Oligodendroglioma Classification
Oligodendroglioma IDH-mutant and 1p/19q-codeleted
Anaplastic oligodendroglioma, IDH-mutant & 1p/19q-codeleted
Anaplastic oligodendroglioma NOS
They can be classified by degree of malignancy into grade II and grade III, according to WHO classification.
Only 30% of oligodendroglial tumors are anaplastic oligodendrogliomas
Supratentorial oligodendroglioma
Infratentorial oligodendroglioma
see Insular oligodendroglioma.
Combining histology and genetics in one diagnosis necessarily implicates the occurrence of occasional cases where genetics appears to contradict histology. No classification can encompass the totality of nature’s breadth and diversity. For example, true oligodendroglioma without IDH mutation and without 1p/19q co-deletion may exist in pediatric patients. These “pediatric-type oligodendrogliomas” are mentioned in the Blue Book 1) ,but they are not part of the WHO Classification, and occurrence in adult patients remains unclear.
RNA sequencing
Tirosh et al., profile 4,347 single cells from six IDH1 or IDH2 mutant human oligodendrogliomas by RNA sequencing (RNA-seq) and reconstruct their developmental programs from genome-wide expression signatures.
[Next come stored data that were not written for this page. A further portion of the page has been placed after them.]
-- ==== Sys2Proof/Tests/Slice0.lean ====
section
/-! SUPPORT. Small tests of single steps, their expected values from spec/95_test_vectors.md (the vector's
number in each docstring), and for every statement with hypotheses a witness that meets them. -/

namespace Sys2Proof.Tests

open Sys2Proof Sys2Proof.Machine

-- Theorem after theorem: side by side, the kernel evaluations below take a thread each.
set_option Elab.async false

/-! ### Well-formedness and the command word -/

/-- The one check of well-formedness refuses `RND = 3` with `EST`, and with `EST` only (R93). -/
theorem test_wellFormed_refuses_reserved_rnd :
    (Instr.estBlk false 0 3 false true).wellFormed = false ∧
    (Instr.estXor false 0 3 false true).wellFormed = false ∧
    (Instr.estXor false 3 2 true false).wellFormed = true ∧
    (Instr.rfcXor false 0 3 false true).wellFormed = true := by decide

/-- V15: the words of the ARX operations. -/
theorem test_decode_arx :
    decode 0x00002000 = .ok (.rfcBlk false 0 0 false true) ∧
    decode 0x00002c00 = .ok (.rfcBlk false 0 3 false true) ∧
    decode 0x00002340 = .ok (.rfcBlk true 3 0 false true) ∧
    decode 0x00002010 = .ok (.rfcXor false 0 0 false true) ∧
    decode 0x00002050 = .ok (.rfcXor true 0 0 false true) ∧
    decode 0x00002001 = .ok (.estBlk false 0 0 false true) ∧
    decode 0x00002401 = .ok (.estBlk false 0 1 false true) ∧
    decode 0x00002811 = .ok (.estXor false 0 2 false true) := by decide

/-- V15: the words of the single-block operations. -/
theorem test_decode_single_block :
    decode 0x00000002 = .ok (.faEnc 0 0 false false) ∧
    decode 0x00000302 = .ok (.faEnc 3 0 false false) ∧
    decode 0x00000042 = .ok (.faDec 0 0 false false) ∧
    decode 0x00000003 = .ok (.fbEnc 0 0 false false) ∧
    decode 0x00000043 = .ok (.fbDec 0 0 false false) := by decide

/-- V15: the words of the block modes. -/
theorem test_decode_block_modes :
    decode 0x00000012 = .ok (.faIndEnc 0 false false) ∧
    decode 0x00000052 = .ok (.faIndDec 0 false false) ∧
    decode 0x00001112 = .ok (.faChnEnc 0 true false) ∧
    decode 0x00000112 = .ok (.faChnEnc 0 false false) ∧
    decode 0x00001152 = .ok (.faChnDec 0 true false) ∧
    decode 0x00000013 = .ok (.fbIndEnc 0 false false) ∧
    decode 0x00000053 = .ok (.fbIndDec 0 false false) ∧
    decode 0x00003113 = .ok (.fbChnEnc 0 true true) ∧
    decode 0x00001153 = .ok (.fbChnDec 0 true false) := by decide

/-- V15: the words that fail. -/
theorem test_decode_rejects :
    decode 0x00000212 = .reject .unknownMode ∧ decode 0x00000353 = .reject .unknownMode ∧
    decode 0x00002c01 = .reject .reservedRnd ∧ decode 0x00000080 = .reject .reservedBits ∧
    decode 0x00004000 = .reject .reservedBits ∧ decode 0x00000004 = .reject .reservedAlg ∧
    decode 0x00000022 = .reject .reservedFn ∧ decode 0xffffffff = .reject .reservedBits := by decide

/-- The opcode table's words through the host's function. -/
theorem test_decodeTableWord :
    decodeTableWord 32 0x12 = some (.faIndEnc 0 false false) ∧ decodeTableWord 32 0x92 = none ∧
    decodeTableWord 32 (2 ^ 32) = none ∧ decodeTableWord 64 0x12 = none := by decide
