-- ==== Sys2Proof/Machine/Startup.lean ====
section
/-! DEFINITION. Reset and startup (spec/70_reset_and_hazards.md section 1). -/

namespace Sys2Proof.Machine

/-- The effect of RESET (R260): every state register at its reset value (R49). The parameters and the
environment's port level, coming events and received outputs are not registers of the block (R21;
DESIGN CHOICE, notes/assumptions/27.md). An operation in progress is abandoned (DESIGN CHOICE,
notes/assumptions/14.md). -/
def hardReset (s : State) : State :=
  { State.reset with params := s.params, btnRaw := s.btnRaw, inbox := s.inbox, outbox := s.outbox }

/-- RESET (R260): always enabled. -/
def execReset (s : State) : Host.Outcome State Fault Refusal := .next (hardReset s)

/-- The effect of INIT (R262): the first conversion is requested on the input `mux`. -/
def startUp (s : State) : State :=
  { s with enabled := true, adcBusy := true, outbox := .adcStart s.mux :: s.outbox }

/-- INIT (R262): it has a step once after each RESET (R263). -/
def execInit (s : State) : Host.Outcome State Fault Refusal :=
  if s.enabled then .fault .alreadyInit else .next (startUp s)

end Sys2Proof.Machine
end

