-- ==== Sys2Proof/Certificates/Slice0/Obligations.lean ====
section
/-! DEFINITION. The statements for the provers, each from the rules of spec/ its docstring cites. -/

open Sys2Proof Sys2Proof.Machine

/-! ### Encoding -/

/-- R91, R92, R93, R111: every well-formed operation that has an encoding is read back from it, with every
operand at every value. -/
def Obligations.EncodeThenDecode : Prop :=
  ∀ i : Instr, i.wf = true → ∀ e, encode i = some e → decode e = .instr i

/-- R107 (derived by the spec), R101, R102: every W2 word, every value of `sel` and every byte in each phase
is one well-formed operation, and the encoder gives back exactly its bits. A stimulus word that decodes is a
well-formed operation whose own word has the same kind and decodes to it; its spare payload bits are not
looked at (DEDUCED, notes/assumptions/13.md). -/
def Obligations.DecodeThenEncode : Prop :=
  (∀ w, (decodeW2 w).wf = true ∧ encode (decodeW2 w) = some (.w2 w)) ∧
  (∀ sel, (decodeR1 sel).wf = true ∧ encode (decodeR1 sel) = some (.r1 sel)) ∧
  (∀ p b, (decodeB1 p b).wf = true ∧ encode (decodeB1 p b) = some (.b1 p b)) ∧
  (∀ w i, decodeEv w = .instr i →
    i.wf = true ∧ ∃ w', encode i = some (.ev w') ∧ kindOf w' = kindOf w ∧ decodeEv w' = .instr i)

/-- R101, R104, R105: which first byte selects which write. -/
def Obligations.WriteAddressesSelectRows : Prop :=
  ∀ reg val : Byte,
    decodeW2 (reg ++ val) =
      (match reg.toNat with
      | 0x40 => .wfreq0 val
      | 0x41 => .wduty0 val
      | 0x42 => .wfreq1 val
      | 0x43 => .wduty1 val
      | 0x44 => .wfreq2 val
      | 0x45 => .wduty2 val
      | 0x60 => .wout val
      | _ => .wign reg val)

/-- R102, R95, R104: which value of `sel` selects which read; 0x00 to 0x07 by the range. -/
def Obligations.ReadAddressesSelectRows : Prop :=
  ∀ sel : Byte,
    (sel.toNat ≤ 7 → ∃ n : BitVec 3, n.toNat = sel.toNat ∧ decodeR1 sel = .rana n) ∧
    (sel = 0x20 → decodeR1 sel = .rbtn) ∧ (sel = 0x21 → decodeR1 sel = .rfall) ∧
    (sel = 0x22 → decodeR1 sel = .rrise) ∧
    (8 ≤ sel.toNat → sel ≠ 0x20 → sel ≠ 0x21 → sel ≠ 0x22 → decodeR1 sel = .rzero sel)

/-- R91, R93, R95, R111: words written out from the spec's examples and tables. -/
def Obligations.WrittenOutWordsDecode : Prop :=
  decode (.w2 0b0100000000000010) = .instr (.wfreq0 0x02) ∧
  decode (.w2 0b0100000110000000) = .instr (.wduty0 0x80) ∧
  decode (.w2 0b0110000010101010) = .instr (.wout 0xAA) ∧
  decode (.w2 0b1001100100000001) = .instr (.wign 0x99 0x01) ∧
  decode (.r1 0b00000011) = .instr (.rana 3) ∧
  decode (.r1 0b00100001) = .instr .rfall ∧
  decode (.b1 .awaitReg 0b01100000) = .instr (.rxsel 0x60) ∧
  decode (.b1 .awaitData 0b01100000) = .instr (.rxdat 0x60) ∧
  decode (.ev 0b0011001010100111) = .instr (.adcDone 0x2A7) ∧
  decode (.ev 0b0100000000000001) = .instr (.btn 0x01) ∧
  decode (.ev 0b0101000001000000) = .instr (.rx 0x40)

/-- R111, U14: a step that takes a stimulus word of kind 0x7 to 0xF refuses it by name, in both settings of
PREEMPT. -/
def Obligations.WordOfNoKindIsRefused : Prop :=
  ∀ (s : State) (w : Word) (rest : List Stimulus), s.inbox = .word w :: rest → 7 ≤ w.toNat / 4096 →
    step s = .refused (.noStimulus (w.extractLsb' 12 4))

/-! ### The step -/

/-- R5, R7: with no operation in progress and atomic operations, a step takes the next stimulus, reads it in
the state it finds, and is the meaning of the row it decodes to; the only thing the step adds is that the
stimulus has left the inbox. The inbox is the model's (notes/assumptions/1.md); that operations are atomic is
decision D3. -/
def Obligations.StepRunsDecodedEvent : Prop :=
  ∀ (s : State) (st : Stimulus) (rest : List Stimulus) (e : Encoding) (i : Instr),
    s.Atomic → s.inbox = st :: rest → encodingOf st s = some e → decode e = .instr i →
    step s = exec i { s with inbox := rest }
We infer that most cancer cells are differentiated along two specialized glial programs, whereas a rare subpopulation of cells is undifferentiated and associated with a neural stem cell expression program. Cells with expression signatures for proliferation are highly enriched in this rare subpopulation, consistent with a model in which CSCs are primarily responsible for fuelling the growth of oligodendroglioma in humans. Analysis of copy number variation (CNV) shows that distinct CNV sub-clones within tumours display similar cellular hierarchies, suggesting that the architecture of oligodendroglioma is primarily dictated by developmental programs. Subclonal point mutation analysis supports a similar model, although a full phylogenetic tree would be required to definitively determine the effect of genetic evolution on the inferred hierarchies. The single-cell analyses provide insight into the cellular architecture of oligodendrogliomas at single-cell resolution and support the cancer stem cell model, with substantial implications for disease management 2).
Molecular subtypes
Wu et al. identified and independently validated two reproducible subtypes associated with distinct molecular characteristics and clinical outcomes. The proliferative subtype, named Oligo1, was characterized by more tumors of CNS WHO grade 3, as well as worse prognosis compared to the Oligo2 subtype. Besides the clinicopathologic features, Oligo1 exhibited enrichment of cell proliferation, regulation of cell cycle and Wnt signaling pathways, and significantly altered genes, such as EGFR, NOTCH1 and MET. In contrast, Oligo2, with favorable outcome, presented increased activation of immune response and metabolic process. Higher T cell/APC co-inhibition and inhibitory checkpoint levels were observed in Oligo2 tumors. Finally, multivariable analysis revealed this classification was an independent prognostic factor in oligodendrogliomas, and the robustness of these molecular subgroups was verified in the validation cohorts 3).